I’ve been avoiding Burial Rites. I’m not sure entirely why,
but I avoided the chance to buy it cheaply and of all the Bailey’s Prize listed
novels it’s been the one that least interested me. Perhaps it is because it has
been touted as a ‘crime’ novel (which it is) and perhaps it is because of the
cover which has those awful ‘Gripping’
says Kate Mosse (another writer I’ve avoided, probably quite unfairly. Now on
the list, along with Tracy Chevalier who I’ve similarly avoided. Bad me.
Reforming, reading more openly), A
must-read’ says Grazia magazine (avoided, not unfairly I think). It’s a
cover that smacks of desperation. ‘Please
read me’ it says. I walk the other way.
Anyway, when I was picking up some books I really wanted to
read from the library I saw Burial Rites sitting on the ‘new books’ shelf,
untouched, and thought ‘oh go on then’
and I did, and this whole blog is a lesson to myself to never, ever judge a
book by its cover and never judge a writer before you read them.
Burial Rites is based on a true story, the story of Agnes
Magnúsdóttir the last woman to be executed in Iceland. Agnes is accused of the
murder of two men, Natan Ketilsson a farmer and herbalist and Péter Jónsson a
visitor. Her accomplices are Fredrik Sigurdsson the son of a local farmer and Sigrídur
Gudmundsdóttir a fellow workmaid. The men were violently killed and then the
farm set on fire to disguise the crime. The novel draws on real letters from
the time, though much of Agnes’s life, and in particular her final days, are
fictionalised.
Before her execution, Agnes was sent to live with a District
Officer, Jón Jónsson and his family on their farm. The story picks up from the
time that Agnes is transferred to the farm. The District Officer’s wife Margrét and her
two daughters Lauga and Steina are unhappy with the idea of a murderess living
at their home, as are their neighbours. A priest is assigned at Agnes’s
request, an Assistant Reverend Thorvardur Jónsson who is mystified to find that
Agnes had requested him personally. These key characters descend upon Kornsá
where Jón Jónsson’s farm is situated.
Not surprisingly the story begins quite coldly. Agnes is
tolerated but unwanted, and she fits quietly into the role of servant, saying
little and offering nothing more than labour. Yet Kent reveals the burning
heart that lies beneath the quiet, compliant exterior. Agnes’s back story is
revealed though her own, quiet remembrances and the gradual opening up to the
inexperienced Reverend Thorvardur Jónsson, Toti. Through Agnes’s story we learn
more about the terrible burden of poverty, at a time when orphans or abandoned
children, often the bastard children of landowners, were tossed on the mercy of
local charity. This often meant service work which for women often meant rape
or sexual servitude both to the master and the other servants. As Agnes’s story
develops, we discover that her failing, if any, was pursuing love in a place
and time when none was offered nor, it seems to some views, due.

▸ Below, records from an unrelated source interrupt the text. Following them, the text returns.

-- ==== Sys2Proof/Tests/Slice0.lean ====
section
/-! SUPPORT. The model's own tests: ill-formed terms the check refuses, words written out from the spec's encodings,
vectors of spec/95_test_vectors.md, and for every statement a state that meets its hypotheses. -/

namespace Sys2Proof.Tests

open Sys2Proof Sys2Proof.Machine

/-! ## Ill-formed terms, one for each check of WellFormed -/

theorem test_reservedBr_1_illFormed : (Instr.reservedBr 1#3 0#29).wellFormed = false := by decide
theorem test_reservedBr_2_illFormed : (Instr.reservedBr 2#3 0#29).wellFormed = false := by decide
theorem test_reservedNb_1_illFormed : (Instr.reservedNb 1#3 0#29).wellFormed = false := by decide
theorem test_reservedFx_1_illFormed : (Instr.reservedFx 1#3 0#29).wellFormed = false := by decide
theorem test_regwr_cmd_illFormed : (Instr.regwr 0x100#32 1#32).wellFormed = false := by decide
theorem test_regwr_misaligned_illFormed : (Instr.regwr 0x00A#32 1#32).wellFormed = false := by decide
theorem test_regwr_outOfRange_illFormed : (Instr.regwr 0x300#32 1#32).wellFormed = false := by decide
theorem test_regrd_misaligned_illFormed : (Instr.regrd 0x005#32).wellFormed = false := by decide
theorem test_regrd_outOfRange_illFormed : (Instr.regrd 0x300#32).wellFormed = false := by decide
theorem test_groupMask_zero_illFormed : (Instr.brGroupMask 0#8).wellFormed = false := by decide
theorem test_pairMask_zero_illFormed : (Instr.brPairMask 0#4 0#4).wellFormed = false := by decide
theorem test_tailPairMask_zero_illFormed : (Instr.brTailPairMask 0#8).wellFormed = false := by decide
theorem test_sectionMask_zero_illFormed : (Instr.brSectionMask 0#8).wellFormed = false := by decide
theorem test_escapeBlock_short_illFormed : (Instr.brEscapeBlock (List.replicate 31 0#8)).wellFormed = false := by
  decide
theorem test_header_long_illFormed : (Instr.nbHeader .literal 8195#14).wellFormed = false := by decide
theorem test_lenField16_long_illFormed : (Instr.nbLenField16 8184#13).wellFormed = false := by decide
theorem test_run_short_illFormed : (Instr.nbRun 2).wellFormed = false := by decide
theorem test_run_long_illFormed : (Instr.nbRun 8192).wellFormed = false := by decide
theorem test_litRun_empty_illFormed : (Instr.nbLitRun []).wellFormed = false := by decide
theorem test_litRun_long_illFormed : (Instr.nbLitRun (List.replicate 8193 0#8)).wellFormed = false := by
  simp only [Instr.wellFormed, List.length_replicate]
  decide

/-! ## Words written out from the encodings (R90 to R92, R97 to R102, R106, R109, R223, R224) -/

theorem test_decode_brFull :
    decode 0 (.host (.write 0x000#32 0b00000000000000000000000000001001#32)) = .ok (.brFull 1#29) := by decide
theorem test_decode_brPart :
    decode 0 (.host (.write 0x000#32 0b00000000000000000000000000000010#32)) = .ok (.brPart 0#29) := by decide
theorem test_decode_nbEnc :
    decode 0 (.host (.write 0x100#32 0b10000000000000000000000000000001#32)) = .ok (.nbEnc 0x10000000#29) := by
  decide
theorem test_decode_fxFixlast :
    decode 0 (.host (.write 0x200#32 0b00000000000000000000000000000001#32)) = .ok (.fxFixlast 0#29) := by decide
theorem test_decode_reservedBr :
    decode 0 (.host (.write 0x000#32 0b00000000000000000000000000000111#32)) = .ok (.reservedBr 7#3 0#29) := by
  decide
theorem test_decode_reservedNb :
    decode 0 (.host (.write 0x100#32 0b00000000000000000000000000000010#32)) = .ok (.reservedNb 2#3 0#29) := by
  decide
theorem test_decode_reservedFx :
    decode 0 (.host (.write 0x200#32 0b00000000000000000000000000001000#32)) = .ok (.reservedFx 0#3 1#29) := by
  decide
theorem test_decode_regwr : decode 0 (.host (.write 0x014#32 3#32)) = .ok (.regwr 0x014#32 3#32) := by decide
theorem test_decode_regrd : decode 0 (.host (.read 0x02C#32)) = .ok (.regrd 0x02C#32) := by decide
theorem test_decode_badOffset :
    decode 0 (.host (.write 0x016#32 3#32)) = .error .offsetMisaligned ∧
      decode 0 (.host (.read 0x300#32)) = .error .offsetOutOfRange := by decide
theorem test_decode_compress :
    decode 0 (.host (.compress .br 5#32 9#32)) = .ok (.compressBr 5#32 9#32) ∧
      decode 0 (.host (.compress .nb 5#32 9#32)) = .ok (.compressNb 5#32 9#32) := by decide
theorem test_decode_masks :
    decode 0 (.brByte .groupMask 0b00100100#8) = .ok (.brGroupMask 0x24#8) ∧
      decode 0 (.brByte .pairMask 0b11110001#8) = .ok (.brPairMask 0b1111#4 0b0001#4) ∧
      decode 0 (.brByte .tailPairMask 0b11000000#8) = .ok (.brTailPairMask 0xC0#8) ∧
      decode 0 (.brByte .sectionMask 0b10000000#8) = .ok (.brSectionMask 0x80#8) ∧
      decode 0 (.brByte .chunkMask 0b00000000#8) = .ok (.brChunkMask 0#8) ∧
      decode 0 (.brByte .literal 0b00000000#8) = .ok (.brLiteral 0#8) ∧
      decode 0 (.brByte .groupMask 0b00000000#8) = .error .maskZero := by decide
theorem test_decode_escape :
    decode 0 (.brBlock (0#8 :: List.replicate 32 0xAA#8)) = .ok (.brEscapeBlock (List.replicate 32 0xAA#8)) ∧
      decode 0 (.brBlock (1#8 :: List.replicate 32 0xAA#8)) = .error .escapeForm := by decide
theorem test_decode_header :
    decode 0 (.nbHead [0b10100000#8, 0b00000010#8]) = .ok (.nbHeader .literal 8194#14) ∧
      decode 0 (.nbHead [0b01000000#8, 0b00000100#8]) = .ok (.nbHeader .oneRun 4#14) ∧
      decode 0 (.nbHead [0b11000000#8, 0b00000100#8]) = .error .markReserved ∧
      decode 0 (.nbHead [0b10100000#8, 0b00000011#8]) = .error .bodyLenReserved := by decide
theorem test_decode_fields :
    decode 0 (.nbField [0b0111#4]) = .ok (.nbLenField4 7#3) ∧
      decode 0 (.nbField [0b1011#4, 0b1111#4]) = .ok (.nbLenField8 63#6) ∧
      decode 0 (.nbField [0b1100#4, 0b0001#4, 0b0010#4, 0b0100#4]) = .ok (.nbLenField16 292#13) ∧
      decode 0 (.nbField [0b1101#4, 0b1111#4, 0b1111#4, 0b0111#4]) = .ok (.nbLenField16 8183#13) ∧
      decode 0 (.nbField [0b1101#4, 0b1111#4, 0b1111#4, 0b1000#4]) = .error .fieldTooLarge ∧
      decode 0 (.nbField [0b1110#4, 0b0001#4, 0b0010#4, 0b0100#4]) = .error .fieldReserved := by decide
theorem test_decode_runs :
    decode 0 (.nbRunField [0b0011#4]) = .ok (.nbRun 3) ∧ decode 3 (.nbRunField [0b0000#4]) = .ok (.nbRun 3) ∧
      decode 0 (.nbRunField [0b0010#4]) = .error .runBelowMinimum ∧
      decode 0 (.nbLiterals [0b0001#4] [0x12#8, 0x00#8]) = .ok (.nbLitRun [0x12#8, 0x00#8]) ∧
      decode 0 (.nbLiterals [0b0001#4] [0x12#8]) = .error .literalCount := by decide
theorem test_decodeTableWord :
    decodeTableWord 8 1 = some (.brFull 0#29) ∧ decodeTableWord 32 2 = some (.brPart 0#29) ∧
      decodeTableWord 8 0b10001100 = some (.nbLenField8 12#6) ∧
      decodeTableWord 16 0b1100000001000000 = some (.nbLenField16 64#13) := by decide

/-! ## Vectors of spec/95_test_vectors.md -/

/-- Section 2.5: `00 07 FF`, `FF x 9` and `FF FF 00` with `prevBit = 0`. -/
theorem test_part_007FF :
    (encodePart 0#1 [0x00#8, 0x07#8, 0xFF#8]).mask = 0x80#8 ∧
      brBytes (encodePart 0#1 [0x00#8, 0x07#8, 0xFF#8]).items = [0x80#8, 0x80#8, 0x40#8, 0x07#8] := by decide
theorem test_part_FFx8_00 :
    brBytes (encodePart 0#1 (List.replicate 8 0xFF#8 ++ [0x00#8])).items
      = [0x80#8, 0xC0#8, 0x80#8, 0xFF#8, 0x80#8, 0x00#8] := by decide
theorem test_part_prev1 :
    brBytes (encodePart 1#1 [0xFF#8, 0xFF#8, 0x00#8]).items = [0x80#8, 0x80#8, 0x20#8, 0x00#8] ∧
      (encodePart 1#1 [0xFF#8, 0xFF#8, 0x00#8]).m = 0x00#8 := by decide

/-- R134: 28 literals stay structured, 29 escape; section 2.5: `AA x 64` escapes twice, `AA x 63` never. -/
theorem test_block_28_29 :
    (brBytes (block ((List.replicate 4 (List.replicate 7 0xAA#8 ++ [0x00#8])).flatten) 0x00#8).items).head?
        = some 0xFE#8 ∧
      (brBytes (block (List.replicate 8 0xAA#8 ++
        (List.replicate 3 (List.replicate 7 0xAA#8 ++ [0x00#8])).flatten) 0x00#8).items).head? = some 0x00#8 := by
  decide
theorem test_part_AA :
    (brBytes (encodePart 0#1 (List.replicate 64 0xAA#8)).items).length = 68 ∧
      (brBytes (encodePart 0#1 (List.replicate 63 0xAA#8)).items).length = 73 := by decide

/-- Section 3.2. -/
theorem test_nb_12_0000 :
    nbEncode Params.default [0x12#8, 0x00#8, 0x00#8, 0x00#8, 0x00#8, 0x34#8, 0x56#8, 0x78#8, 0x9A#8]
      = some ([0x80#8, 0x08#8, 0x13#8, 0x12#8, 0x00#8, 0x30#8, 0x34#8, 0x56#8, 0x78#8, 0x9A#8], some 3) := by decide
theorem test_nb_zeros :
    nbEncode Params.default [] = some ([0x80#8, 0x00#8], none) ∧
      nbEncode Params.default (List.replicate 5 0x00#8)
        = some ([0x80#8, 0x06#8, 0x40#8, 0#8, 0#8, 0#8, 0#8, 0#8], some 0) ∧
      nbEncode Params.default (List.replicate 6 0x00#8) = some ([0x00#8, 0x04#8, 0x32#8, 0#8, 0#8, 0#8], none) := by
  decide
theorem test_nb_field16_with_slot :
    nbEncode Params.default (List.replicate 12 0xFF#8 ++ [0x0F#8] ++ List.replicate 80 0x00#8 ++ [1#8, 2#8, 3#8])
      = some ([0x40#8, 0x09#8, 0x84#8, 0x1C#8, 0x0F#8, 0x00#8, 0x04#8, 0x72#8, 1#8, 2#8, 3#8], none) := by decide

/-- Section 4: `A5` with 3 and with 2 meaningful bits, `5A` with 6. -/
theorem test_fix : fixByte 0xA5#8 3 = 0xBF#8 ∧ fixByte 0xA5#8 2 = 0x80#8 ∧ fixByte 0x5A#8 6 = 0x58#8 := by decide

/-- The reader's choices: a chunk mask bit for a section that does not exist is ignored (log 28), a mask byte in the
stream with a bit for a sub-unit that does not exist is malformed (R104). -/
theorem test_reader_chunkMask_bits :
    readBitRat 3 0#1 0xC0#8 [0x80#8, 0x80#8, 0x40#8, 0x07#8] = some [0x00#8, 0x07#8, 0xFF#8] ∧
      readBitRat 3 0#1 0x80#8 [0x80#8, 0x80#8, 0x40#8, 0x07#8] = some [0x00#8, 0x07#8, 0xFF#8] ∧
      readBitRat 3 0#1 0x80#8 [0xC0#8, 0x80#8, 0x40#8, 0x07#8] = none := by decide
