-- ==== Sys2Proof/Machine/State.lean ====
section
/-! DEFINITION. The state of the block: every register, table, queue and message in flight, as plain data. -/

namespace Sys2Proof.Machine

/-- Reasons a step can stop with a fault. The specification gives every row of the table an effect, so no
step of the model answers one; the constructor is the place a stuck state would have (safe). -/
inductive Fault where
  /-- raised by nothing; safe -/
  | stuck
  deriving DecidableEq, Repr

/-- Reasons a command has no meaning. -/
inductive Refusal where
  /-- a row of the table whose meaning is not written yet, by mnemonic; raised by the dispatch arm; safe -/
  | notModelled (mnemonic : String)
  deriving DecidableEq, Repr

/-! ## Instructions in a tile -/

/-- `TL_STATUS.STATE`. -/
inductive SeqState where
  | idle | running | halted | faulted
  deriving DecidableEq, Repr

/-- A ring entry: its ring, its number among the entries handed over, the number of its job's first entry,
and bytes 64–67 as captured (R315, R319). -/
structure EntryRef where
  ring : Nat
  idx : Nat
  job : Nat
  flags : Word
  deriving DecidableEq, Repr

/-- A place in the input queue of ring source `src` of tile `tile`, which entry `ref` has from its dispatch until the tile's
acceptance of it, or its completion, reaches the gatehouse (R25, R322). -/
structure Seat where
  tile : Nat
  src : Nat
  ref : EntryRef
  deriving DecidableEq, Repr

/-- A fetched entry: its reference and its mover instruction. -/
structure QEntry where
  ref : EntryRef
  line : Line
  deriving DecidableEq, Repr

/-- A DEP condition captured at issue (R47): the counter, its operand, the acquire scope, and whether its
watch has fired (R255). -/
structure Cond where
  cid : Nat
  express : Bool
  operand : Word
  scope : Nat
  fired : Bool
  deriving DecidableEq, Repr

/-- Launch conditions of an issued instruction and what its lateness is measured from (R42, R230, R232). -/
structure LaunchSt where
  conds : List Cond
  /-- LAUNCH field: 0 immediate, 1 absolute, 2 slot-relative -/
  kind : Nat
  /-- the launch time; none while a slot-relative time is not resolved (R227) -/
  tL : Option DWord
  /-- g[LREG][31:0] as captured at issue (R41), for a slot-relative time not resolved yet -/
  lreg : Word
  /-- cause code of the launch condition that held last (R232) -/
  cause : Nat
  /-- a step or later load occurred while held or running (R224) -/
  stepped : Bool
  /-- VALID was 0 when the launch time was reached (R217) -/
  tbinv : Bool
  /-- whether the launch time was the last condition seen not to hold (R230) -/
  timeLast : Bool
  /-- launch lateness in Tc (R230) and the local time of the launch -/
  ll : Nat
  tl : DWord
  deriving DecidableEq, Repr

/-- An instruction without a stream that has been issued and waits to launch: for its DEP and LAUNCH, which hold its source
(R51), or for an earlier instruction of the source to launch (R43). -/
structure HeldInstr where
  line : Line
  pc : Nat
  entry : Option EntryRef
  launch : LaunchSt
  /-- the counter a SIG or WAIT names, translated at issue (R247) -/
  cid : Nat
  express : Bool
  /-- the register operands captured at issue (R41): g[A], g[VREG] or g[TREG], and g[B] -/
  opA : DWord
  opB : DWord
  deriving DecidableEq, Repr

/-- A SIG, BAR, FENCE or NOP that has been issued, does not hold its source, and launches once every earlier instruction of
the source has (R43, R58, R59). `ord` is its place in the source's order. -/
structure IssuedInstr where
  src : Source
  ord : Nat
  held : HeldInstr
  deriving DecidableEq, Repr

/-- A WAIT in progress (R57). -/
structure WaitSt where
  line : Line
  pc : Nat
  entry : Option EntryRef
  ord : Nat
  launch : LaunchSt
  cid : Nat
  express : Bool
  cond : Nat
  operand : Word
  scope : Nat
  rreg : Nat
  deriving DecidableEq, Repr

/-- A BAR with WREL = 1 in progress (R58, R269). -/
structure BarSt where
  line : Line
  pc : Nat
  entry : Option EntryRef
  ord : Nat
  launch : LaunchSt
  bar : Nat
  /-- generation waited for; 4 while the arrival has not been sent -/
  gen : Nat
  scope : Nat
  deriving DecidableEq, Repr

/-- What holds a source's sequencer. -/
inductive Hold where
  | none
  | instr (h : HeldInstr)
  | wait (w : WaitSt)
  | bar (b : BarSt)
  deriving DecidableEq, Repr

/-- A sequencer source: how many instructions it has issued, what holds it, and the cause that last kept its
next instruction from issuing (0 none, 2 ORDER, 3 RESOURCE; R232). -/
structure SourceSt where
  ord : Nat
  hold : Hold
  issueWait : Nat
  deriving DecidableEq, Repr

/-- An entry of a pending-signal queue (R58): a SIG or a BAR arrival. `order` is its source order. -/
structure PendSig where
  src : Source
  ord : Nat
  line : Line
  pc : Nat
  entry : Option EntryRef
  isBar : Bool
  /-- counter of a SIG, or barrier of a BAR -/
  cid : Nat
  express : Bool
  value : Word
  scope : Nat
  launch : LaunchSt
  /-- a BAR with WREL = 1, which holds its source -/
  wrel : Bool
  /-- sent to the lodge or bandstand and not yet acknowledged -/
  sent : Bool
  deriving DecidableEq, Repr

/-- An incomplete FENCE (R59). -/
structure FenceSt where
  src : Source
  ord : Nat
  scope : Nat
  line : Line
  pc : Nat
  entry : Option EntryRef
  launch : LaunchSt
  deriving DecidableEq, Repr

/-! ## Streams -/

/-- A REPEAT body in progress (R91): first and one-past-last index, and the runs still to make. -/
structure Loop where
  first : Nat
  stop : Nat
  left : Nat
  deriving DecidableEq, Repr

/-- Complete walker state (R86, R103): program counter, a0–a15, the circular pairs and the REPEAT stack. -/
structure Walker where
  pc : Nat
  a : Tab DWord
  cBase : Tab DWord
  cLen : Tab DWord
  stack : List Loop
  ended : Bool
  /-- elements emitted so far -/
  count : Nat
  /-- a circular addition has wrapped since the last run was emitted (R90, R96) -/
  wrapped : Bool
  deriving DecidableEq, Repr

/-- What an address was generated under: the window's base and the partitions of the tiles (R292, R380). -/
structure GenAt where
  win : DWord
  parts : Tab Word
  deriving DecidableEq, Repr

/-- A run of elements emitted by a walker program and not yet requested: byte address of its first element,
element count, number of its first element, and whether a circular wrap precedes it (R96). -/
structure Run where
  addr : DWord
  n : Nat
  first : Nat
  wrap : Bool
  /-- walker program counter of the instruction that emitted it -/
  wpc : Nat
  /-- what it was generated under (R292) -/
  base : GenAt
  deriving DecidableEq, Repr

/-- What a read request fetches: data of visits (visit number and bit offset in the request's bytes, negative
where an earlier request holds the first bits), blocks (first visit of the block, byte offset and size), scale
records (number and byte offset), the header of a block of a row, a row's segment index entry, or entries of a row's side
list. -/
inductive ReadWhat where
  | elems (es : List (Nat × Int))
  | blocks (bs : List (Nat × Int × Nat))
  | scales (rs : List (Nat × Int))
  | header (row block : Nat)
  | entry (row : Nat)
  | sideList (row first n : Nat)
  deriving DecidableEq, Repr

/-- A read request of a stream (R97). `epoch` counts the restarts of the stream (R422); `pos` is the number, on
its side, of the first element it serves; `side` is the side that issued it; `off` is its address's offset in the scratchpad
window under the base of when the address was generated (R292). -/
structure ReadReq where
  id : Nat
  tile : Nat
  stream : Nat
  src : Source
  ord : Nat
  epoch : Nat
  addr : DWord
  off : Option Nat
  len : Nat
  what : ReadWhat
  side : Side
  pos : Nat
  nonidem : Bool
  part : Nat
  deriving DecidableEq, Repr

/-- A counter update in flight (R242, R249): its counter, amount, release scope and source. `kind` is 0 for a
data signal, 1 SIG, 2 host, 3 barrier release, 4 timed signal, 5 the give-back of R428. `wire` is the express
wire it waits on (R263): a tile, 64 and up a system port, 128 the root. -/
structure Upd where
  cid : Nat
  express : Bool
  value : Word
  scope : Nat
  kind : Nat
  tile : Nat
  stream : Nat
  seq : Word
  src : Source
  ord : Nat
  wire : Nat
  deriving DecidableEq, Repr

/-- A data endpoint (R23). -/
inductive Endpoint where
  | group (t g : Nat)
  | port (n : Nat)
  deriving DecidableEq, Repr

/-- Kind of a write that a stream makes. -/
inductive WriteKind where
  | data | addend | apply
  deriving DecidableEq, Repr

/-- A write request of a stream (R97), an addend to stage, or an apply command (R182). `pos` is the number of
its first element on the write side; `idx` the chunk it belongs to. -/
structure WriteReq where
  id : Nat
  tile : Nat
  stream : Nat
  src : Source
  ord : Nat
  epoch : Nat
  idx : Nat
  seq : Word
  addr : DWord
  /-- the address's offset in the scratchpad window under the base of when it was generated (R292) -/
  off : Option Nat
  data : List Byte
  kind : WriteKind
  fmt : Nat
  rnd : Nat
  endpoint : Endpoint
  signal : Option Upd
  pos : Nat
  part : Nat
  deriving DecidableEq, Repr

/-- A range of bytes that a chunk writes, and the number of its first element. `wrap` marks a circular wrap
before it (R97); `base` is what its address was generated under (R292). -/
structure Piece where
  addr : DWord
  data : List Byte
  pos : Nat
  wrap : Bool
  base : GenAt
  deriving DecidableEq, Repr
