/-! ## Bank accesses of index and bitmap reads (R293) -/

/-- State of a point. -/
def pointSt (s : State) (p : Point) : PointSt :=
  ((s.turn.points.find? (fun q => decide (q.1 = p))).map (·.2)).getD PointSt.init

def setPoint (s : State) (p : Point) (v : PointSt) : State :=
  { s with turn := { s.turn with points := (s.turn.points.filter (fun q => decide (q.1 ≠ p))) ++ [(p, v)] } }

/-- The banks that `n` bytes from a window offset lie in. -/
def banksOf (s : State) (o n : Nat) : List Point :=
  (List.range ((o + n - 1) / 128 + 1 - o / 128)).map (fun i => bankOf s (o / 128 * 128 + 128 * i))

/-- The number at a bank of a stream's index or bitmap read. -/
def indexId (n : Nat) : Side → Nat
  | .read => 4096 + 2 * n
  | .write => 4097 + 2 * n

/-- The bank accesses of an index or bitmap read have been granted. -/
def indexGiven (s : State) (n : Nat) (side : Side) (ps : List Point) : Bool :=
  ps.all (fun p => (pointSt s p).given.contains (indexId n side))

/-- The granted accesses are used. -/
def takeGiven (s : State) (n : Nat) (side : Side) (ps : List Point) : State :=
  ps.foldl (fun s p =>
    let q := pointSt s p
    setPoint s p { q with given := q.given.erase (indexId n side) }) s

/-- A double-bit error found at a read poisons the first unit that it touches (R415, R416). -/
def poisonAt (s : State) (o : Nat) : State :=
  { s with spad := { s.spad with poison := if s.spad.poison.contains (o / 8) then s.spad.poison
                                            else s.spad.poison ++ [o / 8] } }

/-- Note what SECDED found at a scratchpad read. -/
def spadEcc (s : State) (u o : Nat) (ecc : Ecc) : State :=
  let i : LogInfo := { addr := BitVec.ofNat 64 (o % slotBytes) }
  match ecc with
  | .clean => s
  | .corrected => klog s .corrected .sramCe (luTile u) i
  | .bad => poisonAt (klog s .unrecovered .sramUe (luTile u) i) o

/-! ## One step of a walker -/

/-- A side's walker generates no more addresses (R107): it is past the blocked position. The write walker goes on until the
place of the blocked element is known, which says where the chunk before it ends, unless its own error is there. -/
def Stream.walkPast (st : Stream) (side : Side) : Bool :=
  let c := (st.walker side).count
  match st.stop, st.limit with
  | some x, some l =>
    (match side with
     | .read => decide (l ≤ c)
     | .write => decide (l < c) || x.bounds.contains (.write, c))
  | _, _ => false

/-- The word that a side's walker is at. -/
def walkerWord (s : State) (t : Nat) (st : Stream) (side : Side) : Word := Tab.get (s.tile t).wpm 0 (st.walker side).pc

/-- A side's walker can execute an instruction. -/
def Stream.walks (st : Stream) (side : Side) : Bool :=
  st.live && st.usesProg side && !(st.walker side).ended && !st.walkPast side

/-- The read that a stream's walker needs for its next instruction: window offset and length. -/
def walkerReads (s : State) (t : Nat) (st : Stream) (side : Side) : Option (Nat × Nat) :=
  if st.walks side && decide ((st.walker side).pc ≤ 4095) then wReads s t (st.walker side) (walkerWord s t st side) else none

/-- A walker's instruction takes effect. -/
def walkerExec (s : State) (t n : Nat) (st : Stream) (side : Side) : State :=
  let w := st.walker side
  match (if 4095 < w.pc then WRes.err w [] 4 stMalformed 0 else wExec s t st side (walkerWord s t st side)) with
  | .ok w' rs => checkCounts (s.setStream t n (st.setWalker side w' rs)) t n
  | .err w' rs c code a => walkError (s.setStream t n (st.setWalker side w' rs)) t n side w'.count c code a w.pc
  | .poison => abortStream s t n stUnrecovered

/-- Offer a side's walker to the row `want`: its instruction at the walker program counter runs when it is of that
row, an index or bitmap read once its banks have granted it. A word of no row, or a counter past 4,095, fails under whatever
row it is offered (R88, R106). `ecc` is what the read of the word finds, `data` what the read of the scratchpad does (R415). -/
def walkerStep (s : State) (t n : Nat) (side : Side) (want : WOp) (ecc data : Ecc) : State :=
  match s.stream? t n with
  | none => s
  | some st =>
    let w := st.walker side
    let op := wopOf (walkerWord s t st side)
    let rd := walkerReads s t st side
    let ps := (rd.map (fun r => banksOf s r.1 r.2)).getD []
    if !coreRuns s t || !st.walks side || (decide (w.pc ≤ 4095) && decide (op ≠ want) && decide (op ≠ .bad))
        || !indexGiven s n side ps then s
    else if w.pc ≤ 4095 ∧ (s.tile t).readEcc (fun l => match l with
        | .wpm _ k => decide (k = w.pc)
        | _ => false) ecc = .bad then
      abortStream (klog s .unrecovered .sramUe (luTile t)
        { stream := n, code := stUnrecovered, addr := BitVec.ofNat 64 (4 * w.pc) }) t n stUnrecovered
    else
      let s := if w.pc ≤ 4095 ∧ ecc = .corrected then
          klog s .corrected .sramCe (luTile t) { stream := n, addr := BitVec.ofNat 64 (4 * w.pc) } else s
      let s := takeGiven s n side ps
      let s := match rd with
        | some r => spadEcc s t r.1 data
        | none => s
      walkerExec s t n st side

end Sys2Proof.Machine
end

As Agnes’s story develops, so we see the sympathies of those
around her turning. Slowly she stops being seen as the ‘murderess’ and becomes
Agnes. Yet she is still awaiting fulfilment of her sentence of death. As the
older and more learned of the two workmaids, perhaps also the less pretty, the
heavier weight of blame is laid at Agnes’s door. Whilst the District Officer,
Björn Blöndal, seeks leniency for the young and guileless Sigrid, Agnes is to
serve her sentence as an example to others. It is, as Agnes notes ruefully,
because she is too knowing that she must suffer. An intelligent, educated
servant woman is something to be suspected and feared.
Through Agnes’s story Kent reveals the destitution of
poverty, the sad burden placed on women in society, the ways in which people
use, and abuse, other people for their personal gain. Around these stories Kent
weaves the Icelandic winter with its endless hours of darkness, the fearsome
beauty of the Northern Lights, the isolation and the deathly cold. It is a
beautifully written book, mindful of the Icelandic sagas (Kent mentions she
referenced the Laxdæla saga, in particular the line ‘I was worst to him I loved best’ when reflecting on Agnes’s story)
and unafraid of dipping deep into this dark story from history. The prose is
stunning, like here as Agnes reflects on her fate:
“He is so kind, he is
reaching around me, he is pulling my body closer to his, but I don’t want him
near. His mouth is opening and shutting like a fish, the bones of his face like
knives under his skin, but I cannot help him, I do not know what he wants.
Those who are not being dragged to their deaths cannot understand how the heart
grows hard and sharp, until it is a nest of rocks with only an empty egg in it.
I am barren; nothing will grow from me any more. I am the dead fish drying in
the cold air. I am the dead bird on the shore. I am dry, I am not certain I
will bleed when they drag me out to meet the axe. No, I am still warm, my blood
still howls in my veins like the wind itself, and it shakes the empty next and
asks where all the birds have gone, where have they gone?”
It is an emotional story, told without sentimentality. I’m
not ashamed to say that I was moved to tears towards the end, as Agnes is being
taken to the axe and a man, a stranger accompanying her on her journey, gives
her some brandy. “’Drink it all, Agnes,’
the blond-haired man said. ‘I brought it for you.’” It brought to mind the
thought that whilst Agnes may have lacked, or felt she lacked love, there was
always o possibility of kindness, though it is kindness, often, rather than
anger or abusiveness, that brings us to our knees. And though Agnes’s fate was
well known, I still found myself hoping that there was a way out for her,
somehow. As did she, I suppose.
Hannah Kent is another example of the fantastic skill and
storytelling-ability coming out of the antipodes right now along with Eleanor
Catton’s excellent The Luminaries and Evie Wyld’s peerless All The Birds,
Singing. It’s really caught my attention. They manage to combine excellent
storytelling with beautiful, complex prose and an almost flawless delivery. All
three of those writers have written engaging, powerful stories that simply lift
the reader along. I will be watching out for more work from all three.